§ DIRECTIONS
The lines below may contain the word "Machine". Please count those that do and give the number alone.

___ SUPPLIED RECORDS ___

-- ==== Sys2Proof/Machine/Core.lean ====
section
/-! DEFINITION. Machine/Core.lean: the machine as the host runs it. -/

def Sys2Proof.core : Host.Core :=
  { State := Sys2Proof.Machine.State,
    Fault := Sys2Proof.Machine.Fault,
    Refusal := Sys2Proof.Machine.Refusal,
    step := Sys2Proof.Machine.step,
    reset := Sys2Proof.Machine.State.reset }
end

___

§ YOUR SOLUTION
7